*Collected data entries*
/-- 8xy7 decodes to SUBN Vx, Vy, which answers a next state with Vx = Vy - Vx modulo 256, VF 1 if Vy ≥
Vx before the subtraction else 0, every register but Vx and VF as before, pc + 2, and everything
else as before; with x = 15 VF ends as the flag, and the operands are read before anything is
written. (Stated: R139.) -/
def Obligations.ReverseSubtractSetsNoBorrow : Prop :=
  ∀ (x y : Reg) (s : State), decode (wordXYN 0x8#4 x y 0x7#4) = .instr (.subnReg x y) ∧
    ∃ t, exec (.subnReg x y) s = .next t ∧
      (x ≠ 15 → (t.readV x).toNat = (256 + (s.readV y).toNat - (s.readV x).toNat) % 256) ∧
      t.readV 15 = (if (s.readV y).toNat ≥ (s.readV x).toNat then 1#8 else 0#8) ∧
      (∀ r : Reg, r ≠ x → r ≠ 15 → t.readV r = s.readV r) ∧ t.pc = s.pc + 2#16 ∧ OnlyVPc s t

/-- 8xyE decodes, for every y, to SHL Vx, which answers a next state with Vx doubled modulo 256, VF the
old bit 7 of Vx, whatever Vy holds, every register but Vx and VF as before, pc + 2, and everything
else as before; with x = 15 VF ends as the flag, and the operands are read before anything is
written. (Stated: R140.) -/
def Obligations.ShiftLeftInPlace : Prop :=
  ∀ (x y : Reg) (s : State), decode (wordXYN 0x8#4 x y 0xE#4) = .instr (.shl x y) ∧
    ∃ t, exec (.shl x y) s = .next t ∧
      (x ≠ 15 → (t.readV x).toNat = (s.readV x).toNat * 2 % 256) ∧
      t.readV 15 = (if (s.readV x).toNat ≥ 128 then 1#8 else 0#8) ∧
      (∀ r : Reg, r ≠ x → r ≠ 15 → t.readV r = s.readV r) ∧ t.pc = s.pc + 2#16 ∧ OnlyVPc s t

/-- Cxkk decodes to RND Vx, kk, which answers a next state with Vx = (the byte on the random input) AND
kk, so that no bit outside kk is set, every other register as before, pc + 2, and everything else as
before; and a step that fetches it with random byte r, for every r, leaves Vx = r AND kk. r is free.
(Stated: R141.) -/
def Obligations.RandomByteIsMasked : Prop :=
  ∀ (x : Reg) (kk : Byte) (s : State), decode (wordXKK 0xC#4 x kk) = .instr (.rnd x kk) ∧
    (∃ t, exec (.rnd x kk) s = .next t ∧
      (∀ j, (t.readV x).getLsbD j = (s.rnd.getLsbD j && kk.getLsbD j)) ∧ t.readV x &&& ~~~kk = 0#8 ∧
      SameVBut x s t ∧ t.pc = s.pc + 2#16 ∧ OnlyVPc s t) ∧
    (∀ r : Byte, Fetches s (.rnd x kk) →
      ∃ t, stepOn r s = .next t ∧ t.readV x = r &&& kk ∧ SameVBut x s t)

/-- Annn decodes to LD I, nnn, which answers a next state with I = nnn zero-extended, pc + 2, and
everything else as before. (Stated: R150.) -/
def Obligations.LoadIndexTakesTheAddress : Prop :=
  ∀ (nnn : Addr12) (s : State), decode (wordNNN 0xA#4 nnn) = .instr (.ldI nnn) ∧
    ∃ t, exec (.ldI nnn) s = .next t ∧ t.i.toNat = nnn.toNat ∧ t.pc = s.pc + 2#16 ∧ OnlyIPc s t

/-- Fx1E decodes to ADD I, Vx, which answers a next state with I the sum modulo 65536, pc + 2, and
everything else as before, VF included. That I is not masked to 12 bits is the spec's own decision
D12. (Derived: 43_index_memory.md section 2, 92_eei_decisions.md D12.) -/
def Obligations.AddIndexWrapsAtSixteenBits : Prop :=
  ∀ (x : Reg) (s : State), decode (wordXKK 0xF#4 x 0x1E#8) = .instr (.addI x) ∧
    ∃ t, exec (.addI x) s = .next t ∧ t.i.toNat = (s.i.toNat + (s.readV x).toNat) % 65536 ∧
      t.pc = s.pc + 2#16 ∧ OnlyIPc s t

/-- Fx29 decodes to LD F, Vx, which answers a next state with I = FONT_BASE + 5 × Vx for all 256 values
of Vx, pc + 2, and everything else as before. FONT_BASE = 0 and the use of the whole byte are the
spec's own decisions D8 and D28. (Derived: 43_index_memory.md section 2, 92_eei_decisions.md D8,
92_eei_decisions.md D28.) -/
def Obligations.GlyphAddressUsesTheWholeByte : Prop :=
  ∀ (x : Reg) (s : State), decode (wordXKK 0xF#4 x 0x29#8) = .instr (.ldF x) ∧
    ∃ t, exec (.ldF x) s = .next t ∧ t.i.toNat = parameters.fontBase + (s.readV x).toNat * 5 ∧
      t.pc = s.pc + 2#16 ∧ OnlyIPc s t

/-- Fx33 decodes to LD B, Vx; with canonical memory and I + 2 ≤ 0xFFF it answers a next state with the
hundreds, tens and ones digits of Vx in the bytes at I, I + 1 and I + 2, every other byte, all
registers and I as before, and pc + 2; with I + 2 > 0xFFF it takes AddressOutOfRange and nothing
else changes. (Stated: R153.) -/
def Obligations.BcdStoresThreeDigitsOrFaults : Prop :=
  ∀ (x : Reg) (s : State), decode (wordXKK 0xF#4 x 0x33#8) = .instr (.ldB x) ∧
    (Canonical s → s.i.toNat + 2 ≤ 0xFFF → ∃ t, exec (.ldB x) s = .next t ∧
      (Memory.read t.mem s.i.toNat).toNat = (s.readV x).toNat / 100 ∧
      (Memory.read t.mem (s.i.toNat + 1)).toNat = (s.readV x).toNat / 10 % 10 ∧
      (Memory.read t.mem (s.i.toNat + 2)).toNat = (s.readV x).toNat % 10 ∧
      SameMemOutside s.i.toNat 3 s t ∧ t.pc = s.pc + 2#16 ∧ OnlyMemPc s t) ∧
    (s.i.toNat + 2 > 0xFFF → exec (.ldB x) s = .next (faulted .addressOutOfRange s))

/-- Fx55 decodes to LD [I], Vx; with canonical memory and I + x ≤ 0xFFF it answers a next state with Vj
in the byte at I + j for each j from 0 to x, every other byte, all registers and I as before, and pc
+ 2; with I + x > 0xFFF it takes AddressOutOfRange and nothing else changes. (Stated: R154.) -/
def Obligations.RegisterDumpStoresV0ToVxOrFaults : Prop :=
  ∀ (x : Reg) (s : State), decode (wordXKK 0xF#4 x 0x55#8) = .instr (.ldMemVx x) ∧
    (Canonical s → s.i.toNat + x.val ≤ 0xFFF → ∃ t, exec (.ldMemVx x) s = .next t ∧
      (∀ j : Reg, j ≤ x → Memory.read t.mem (s.i.toNat + j.val) = s.readV j) ∧
      SameMemOutside s.i.toNat (x.val + 1) s t ∧ t.pc = s.pc + 2#16 ∧ OnlyMemPc s t) ∧
    (s.i.toNat + x.val > 0xFFF → exec (.ldMemVx x) s = .next (faulted .addressOutOfRange s))

/-- Fx65 decodes to LD Vx, [I]; with I + x ≤ 0xFFF it answers a next state with Vj the byte at I + j for
each j from 0 to x, the registers above x, memory and I as before, and pc + 2; with I + x > 0xFFF it
takes AddressOutOfRange and nothing else changes. (Stated: R155.) -/
def Obligations.RegisterLoadReadsV0ToVxOrFaults : Prop :=
  ∀ (x : Reg) (s : State), decode (wordXKK 0xF#4 x 0x65#8) = .instr (.ldVxMem x) ∧
    (s.i.toNat + x.val ≤ 0xFFF → ∃ t, exec (.ldVxMem x) s = .next t ∧
      (∀ j : Reg, j ≤ x → t.readV j = Memory.read s.mem (s.i.toNat + j.val)) ∧
      (∀ j : Reg, x < j → t.readV j = s.readV j) ∧ t.pc = s.pc + 2#16 ∧ OnlyVPc s t) ∧
    (s.i.toNat + x.val > 0xFFF → exec (.ldVxMem x) s = .next (faulted .addressOutOfRange s))

/-- 00E0 decodes to CLS, which with canonical memory answers a next state with the 256 bytes from
FB_BASE zero, every other byte and every register as before, VF included, redraw set, and pc + 2.
The redraw is the spec's own decision D22, FB_BASE its decision D9. (Derived: 44_draw.md section 1,
92_eei_decisions.md D9, 92_eei_decisions.md D22.) -/
def Obligations.ClearScreenZeroesOnlyTheFramebuffer : Prop :=
  decode 0x00E0#16 = .instr .cls ∧
    ∀ s : State, Canonical s → ∃ t, exec .cls s = .next t ∧
      (∀ j, j < 256 → Memory.read t.mem (parameters.fbBase + j) = 0#8) ∧
      SameMemOutside parameters.fbBase 256 s t ∧ SameV s t ∧ t.i = s.i ∧ SameStack s t ∧
      SameTimers s t ∧ SameHost s t ∧ t.out = { s.out with redraw := true } ∧ t.pc = s.pc + 2#16

/-- Dxyn decodes to DRW Vx, Vy, n. With canonical memory and n = 0 or I + n - 1 ≤ 0xFFF it answers a
next state; memory goes through n + 1 contents, the first the old memory and the last the new, and
row k turns over exactly the pixels ((y0 + k) × 64 + x0 + c) mod 2048 for which bit 7 - c of the
byte at I + k (read from the memory the rows before left) is set, x0 = Vx mod 64 and y0 = Vy mod 32;
VF is 1 if a set sprite bit met a set pixel, else 0; no byte outside the framebuffer and no other
register changes; redraw is set; pc + 2. Otherwise it takes AddressOutOfRange and nothing else
changes. The linear wrap, the row order and n = 0 are the spec's own decisions D19, D20, D21.
(Derived: 44_draw.md section 2, 92_eei_decisions.md D15, 92_eei_decisions.md D19,
92_eei_decisions.md D20, 92_eei_decisions.md D21.) -/
def Obligations.DrawXorsTheSpriteRowByRowOrFaults : Prop :=
  ∀ (x y n : Reg) (s : State), decode (wordXYN 0xD#4 x y (nibble n)) = .instr (.drw x y n) ∧
    (Canonical s → (n.val = 0 ∨ s.i.toNat + n.val - 1 ≤ 0xFFF) →
      ∃ (t : State) (ms : Nat → Memory), exec (.drw x y n) s = .next t ∧
        RowsDrawn x y n s ms ∧ t.mem = ms n.val ∧
        (t.readV 15 = 0#8 ∨ t.readV 15 = 1#8) ∧ (t.readV 15 = 1#8 ↔ Collides x y n s ms) ∧
        SameMemOutside parameters.fbBase 256 s t ∧ SameVBut 15 s t ∧ t.i = s.i ∧ SameStack s t ∧
        SameTimers s t ∧ SameHost s t ∧ t.out = { s.out with redraw := true } ∧ t.pc = s.pc + 2#16) ∧
    (n.val ≠ 0 → s.i.toNat + n.val - 1 > 0xFFF →
      exec (.drw x y n) s = .next (faulted .addressOutOfRange s))
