-- ==== Sys2Proof/Tests/Slice0.lean ====
section
/-! SUPPORT. The model's own tests: single steps and decodings whose expected results are the vectors of
95_test_vectors.md (T1 to T8 and the family tables) or the patterns of 30_encoding.md R75, the checks of
WellFormed, and a witness for the hypotheses of every obligation. -/

namespace Sys2Proof.Tests

open Sys2Proof.Machine Sys2Proof.Safety

/-! ### Small states -/

/-- The next state of an answer. -/
def got : Answer → State
  | .next t => t
  | .fault _ => State.reset
  | .refused _ => State.reset

/-- One step on `s` with the word `w` placed at its pc, the random byte 0. -/
def run (w : Nat) (s : State) : State := got (stepOn 0#8 (s.withFetchWord 16 w))

/-- One step on `s` as it stands. -/
def go (s : State) : State := got (stepOn 0#8 s)

/-- The reset state with V1 = a and V2 = b. -/
def two (a b : Byte) : State := (State.reset.writeV 1 a).writeV 2 b

/-- `s` with a byte of memory written. -/
def poke (a : Nat) (b : Byte) (s : State) : State := s.setMem (Memory.write s.mem a b)

/-- `s` with SP live entries. -/
def deep (sp : StackPointer) (s : State) : State := s.setStack s.stack sp

/-- The byte of memory at `a`. -/
def peek (s : State) (a : Nat) : Byte := Memory.read s.mem a

/-! ### WellFormed -/

/-- The one check, `sysIsLegacy`, refuses the words of CLS and RET and accepts their neighbours (R78). -/
theorem test_wellFormed_sys :
    (Instr.sys 0x0E0#12).wellFormed = false ∧ (Instr.sys 0x0EE#12).wellFormed = false ∧
    (Instr.sys 0x0E1#12).wellFormed = true ∧ (Instr.sys 0x000#12).wellFormed = true ∧
    Instr.cls.wellFormed = true := by decide

/-- The parameters meet the constraints of R4. -/
theorem test_parameters_wf : parameters.wf = true := by decide

/-- A font of 79 bytes and a framebuffer over the font are refused (R4). -/
theorem test_parameters_bad :
    ({ parameters with fontData := [] }).wf = false ∧ ({ parameters with fbBase := 0x40 }).wf = false ∧
    ({ parameters with progBase := 0x201 }).wf = false ∧ ({ parameters with fbBase := 0xF01 }).wf = false ∧
    ({ parameters with fontBase := 0x1B1, fbBase := 0x300 }).wf = false := by decide

/-! ### Decoding: one word for each constructor, written out from its pattern in R75 -/

theorem test_decode_flow :
    decode 0x00E0#16 = .instr .cls ∧ decode 0x00EE#16 = .instr .ret ∧
    decode 0x0ABC#16 = .instr (.sys 0xABC#12) ∧ decode 0x1ABC#16 = .instr (.jp 0xABC#12) ∧
    decode 0x2ABC#16 = .instr (.call 0xABC#12) ∧ decode 0x3A42#16 = .instr (.seImm 10 0x42#8) ∧
    decode 0x4A42#16 = .instr (.sneImm 10 0x42#8) ∧ decode 0x5120#16 = .instr (.seReg 1 2) ∧
    decode 0x9120#16 = .instr (.sneReg 1 2) ∧ decode 0xB3FE#16 = .instr (.jpV0 0x3FE#12) := by decide

theorem test_decode_alu :
    decode 0x6F12#16 = .instr (.ldImm 15 0x12#8) ∧ decode 0x7AFF#16 = .instr (.addImm 10 0xFF#8) ∧
    decode 0x8120#16 = .instr (.ldReg 1 2) ∧ decode 0x8121#16 = .instr (.orReg 1 2) ∧
    decode 0x8122#16 = .instr (.andReg 1 2) ∧ decode 0x8123#16 = .instr (.xorReg 1 2) ∧
    decode 0x8124#16 = .instr (.addReg 1 2) ∧ decode 0x8125#16 = .instr (.subReg 1 2) ∧
    decode 0x8126#16 = .instr (.shr 1 2) ∧ decode 0x8127#16 = .instr (.subnReg 1 2) ∧
    decode 0x812E#16 = .instr (.shl 1 2) ∧ decode 0xC10F#16 = .instr (.rnd 1 0x0F#8) := by decide

theorem test_decode_rest :
    decode 0xA22A#16 = .instr (.ldI 0x22A#12) ∧ decode 0xD125#16 = .instr (.drw 1 2 5) ∧
    decode 0xE19E#16 = .instr (.skp 1) ∧ decode 0xE1A1#16 = .instr (.sknp 1) ∧
    decode 0xF107#16 = .instr (.ldVxDt 1) ∧ decode 0xF30A#16 = .instr (.ldVxK 3) ∧
    decode 0xF115#16 = .instr (.ldDtVx 1) ∧ decode 0xF118#16 = .instr (.ldStVx 1) ∧
    decode 0xF11E#16 = .instr (.addI 1) ∧ decode 0xF129#16 = .instr (.ldF 1) ∧
    decode 0xF133#16 = .instr (.ldB 1) ∧ decode 0xF355#16 = .instr (.ldMemVx 3) ∧
    decode 0xF265#16 = .instr (.ldVxMem 2) := by decide

/-- Words the vectors call invalid (R77). -/
theorem test_decode_invalid :
    decode 0x5121#16 = .invalid .class5Selector ∧ decode 0x8128#16 = .invalid .class8Selector ∧
    decode 0x812F#16 = .invalid .class8Selector ∧ decode 0x912F#16 = .invalid .class9Selector ∧
    decode 0xE19F#16 = .invalid .classESelector ∧ decode 0xE1A0#16 = .invalid .classESelector ∧
    decode 0xF100#16 = .invalid .classFSelector ∧ decode 0xF185#16 = .invalid .classFSelector ∧
    decodeBytes [0x60#8] = .invalid .truncated := by decide

/-- The host's word interface: bit 0 is the least significant bit of the word, stored high half first. -/
theorem test_table_word :
    decodeTableWord 16 0xA22A = some (.ldI 0x22A#12) ∧ tableBytes 16 0xA22A = [0xA2#8, 0x2A#8] ∧
    decodeTableWord 16 0x8128 = none := by decide

/-- The encoder on a few instructions (R75). -/
theorem test_encode :
    encode (.ldI 0x22A#12) = 0xA22A#16 ∧ encode (.shl 1 2) = 0x812E#16 ∧ encode (.drw 1 2 5) = 0xD125#16 ∧
    encode (.ldVxMem 2) = 0xF265#16 ∧ wordBytes 0xA22A#16 = [0xA2#8, 0x2A#8] := by decide

/-! ### Control flow (95_test_vectors.md 2.1) -/

/-- `0123`: only pc moves. -/
theorem test_sys : (run 0x0123 State.reset).pc = 0x202#16 ∧
    run 0x00E1 State.reset = { State.reset.withFetchWord 16 0x00E1 with pc := 0x202#16, draws := 1 } := by decide

/-- `00EE` with one live entry, and with none. -/
theorem test_ret : (run 0x00EE (State.reset.push 0x456#16)).pc = 0x456#16 ∧
    (run 0x00EE (State.reset.push 0x456#16)).sp = 0 ∧
    (run 0x00EE State.reset).fault = some .stackUnderflow ∧ (run 0x00EE State.reset).pc = 0x200#16 := by decide

/-- `00EE` with a full stack pops the last entry. -/
theorem test_ret_full : (run 0x00EE ((deep 15 State.reset).push 0xABC#16)).pc = 0xABC#16 ∧
    (run 0x00EE ((deep 15 State.reset).push 0xABC#16)).sp = 15 := by decide

theorem test_jp : (run 0x1ABC State.reset).pc = 0xABC#16 ∧ (run 0x1FFF State.reset).pc = 0xFFF#16 ∧
    (go (run 0x1FFF State.reset)).fault = some .addressOutOfRange := by decide

/-- `2ABC` with SP = 0 and with SP = 15. -/
theorem test_call : (run 0x2ABC State.reset).stack[0] = 0x202#16 ∧ (run 0x2ABC State.reset).sp = 1 ∧
    (run 0x2ABC State.reset).pc = 0xABC#16 ∧ (run 0x2ABC (deep 15 State.reset)).stack[15] = 0x202#16 ∧
    (run 0x2ABC (deep 15 State.reset)).sp = 16 := by decide

/-- `2ABC` with SP = 16 overflows and changes nothing else. -/
theorem test_call_overflow : run 0x2ABC (deep 16 State.reset) =
    faulted .stackOverflow ((deep 16 State.reset).withFetchWord 16 0x2ABC) := by decide

theorem test_seImm : (run 0x3A42 (State.reset.writeV 10 0x42#8)).pc = 0x204#16 ∧
    (run 0x3A42 (State.reset.writeV 10 0x43#8)).pc = 0x202#16 := by decide

/-- A skip at the end of memory: pc = 1002 (16-bit sum). -/
theorem test_seImm_end : (run 0x3000 (State.reset.setPc 0xFFE#16)).pc = 0x1002#16 := by decide

theorem test_sneImm : (run 0x4A42 (State.reset.writeV 10 0x42#8)).pc = 0x202#16 ∧
    (run 0x4A42 (State.reset.writeV 10 0x43#8)).pc = 0x204#16 := by decide

theorem test_seReg : (run 0x5120 (two 7#8 7#8)).pc = 0x204#16 ∧ (run 0x5120 (two 7#8 8#8)).pc = 0x202#16 ∧
    (run 0x5110 (two 9#8 0#8)).pc = 0x204#16 := by decide

theorem test_sneReg : (run 0x9120 (two 7#8 7#8)).pc = 0x202#16 ∧ (run 0x9120 (two 7#8 8#8)).pc = 0x204#16 ∧
    (run 0x9110 (two 9#8 0#8)).pc = 0x202#16 := by decide

/-- `BFFF` with V0 = FF: not masked. -/
theorem test_jpV0 : (run 0xBFFF (State.reset.writeV 0 0xFF#8)).pc = 0x10FE#16 ∧
    (run 0xB300 (State.reset.writeV 0 0xFF#8)).pc = 0x3FF#16 := by decide

/-! ### Arithmetic and logic (95_test_vectors.md 2.2, T1 to T3) -/

theorem test_ldImm : (run 0x6F12 State.reset).readV 15 = 0x12#8 ∧ (run 0x6005 State.reset).readV 0 = 5#8 ∧
    (run 0x6005 State.reset).pc = 0x202#16 := by decide

theorem test_addImm : (run 0x7AFF (State.reset.writeV 10 2#8)).readV 10 = 1#8 ∧
    (run 0x7AFF (State.reset.writeV 10 2#8)).readV 15 = 0#8 ∧
    (run 0x7F01 (State.reset.writeV 15 0xFF#8)).readV 15 = 0#8 := by decide

theorem test_ldReg : (run 0x8120 (two 1#8 2#8)).readV 1 = 2#8 ∧ (run 0x8120 (two 1#8 2#8)).readV 2 = 2#8 := by decide

/-- The three logic operations; VF keeps its 01. -/
theorem test_orReg : (run 0x8121 ((two 0x0F#8 0xF0#8).writeV 15 1#8)).readV 1 = 0xFF#8 ∧
    (run 0x8121 ((two 0x0F#8 0xF0#8).writeV 15 1#8)).readV 15 = 1#8 := by decide
theorem test_andReg : (run 0x8122 ((two 0x3C#8 0x0F#8).writeV 15 1#8)).readV 1 = 0x0C#8 ∧
    (run 0x8122 ((two 0x3C#8 0x0F#8).writeV 15 1#8)).readV 15 = 1#8 := by decide
theorem test_xorReg : (run 0x8123 ((two 0xFF#8 0x0F#8).writeV 15 1#8)).readV 1 = 0xF0#8 ∧
    (run 0x8123 ((two 0xFF#8 0x0F#8).writeV 15 1#8)).readV 15 = 1#8 ∧
    (run 0x8113 (two 0xAA#8 0#8)).readV 1 = 0#8 := by decide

*Exercise*
Using only the entries above, output the line with "(s.i.toNat + x.val > 0xFFF → exec (.ldMemVx", the line with "1 ≤ 0xFFF it answers a", and all lines between them, exactly as they stand.

*Output below*
    (s.i.toNat + x.val > 0xFFF → exec (.ldMemVx x) s = .next (faulted .addressOutOfRange s))

/-- Fx65 decodes to LD Vx, [I]; with I + x ≤ 0xFFF it answers a next state with Vj the byte at I + j for
each j from 0 to x, the registers above x, memory and I as before, and pc + 2; with I + x > 0xFFF it
takes AddressOutOfRange and nothing else changes. (Stated: R155.) -/
def Obligations.RegisterLoadReadsV0ToVxOrFaults : Prop :=
  ∀ (x : Reg) (s : State), decode (wordXKK 0xF#4 x 0x65#8) = .instr (.ldVxMem x) ∧
    (s.i.toNat + x.val ≤ 0xFFF → ∃ t, exec (.ldVxMem x) s = .next t ∧
      (∀ j : Reg, j ≤ x → t.readV j = Memory.read s.mem (s.i.toNat + j.val)) ∧
      (∀ j : Reg, x < j → t.readV j = s.readV j) ∧ t.pc = s.pc + 2#16 ∧ OnlyVPc s t) ∧
    (s.i.toNat + x.val > 0xFFF → exec (.ldVxMem x) s = .next (faulted .addressOutOfRange s))

/-- 00E0 decodes to CLS, which with canonical memory answers a next state with the 256 bytes from
FB_BASE zero, every other byte and every register as before, VF included, redraw set, and pc + 2.
The redraw is the spec's own decision D22, FB_BASE its decision D9. (Derived: 44_draw.md section 1,
92_eei_decisions.md D9, 92_eei_decisions.md D22.) -/
def Obligations.ClearScreenZeroesOnlyTheFramebuffer : Prop :=
  decode 0x00E0#16 = .instr .cls ∧
    ∀ s : State, Canonical s → ∃ t, exec .cls s = .next t ∧
      (∀ j, j < 256 → Memory.read t.mem (parameters.fbBase + j) = 0#8) ∧
      SameMemOutside parameters.fbBase 256 s t ∧ SameV s t ∧ t.i = s.i ∧ SameStack s t ∧
      SameTimers s t ∧ SameHost s t ∧ t.out = { s.out with redraw := true } ∧ t.pc = s.pc + 2#16

/-- Dxyn decodes to DRW Vx, Vy, n. With canonical memory and n = 0 or I + n - 1 ≤ 0xFFF it answers a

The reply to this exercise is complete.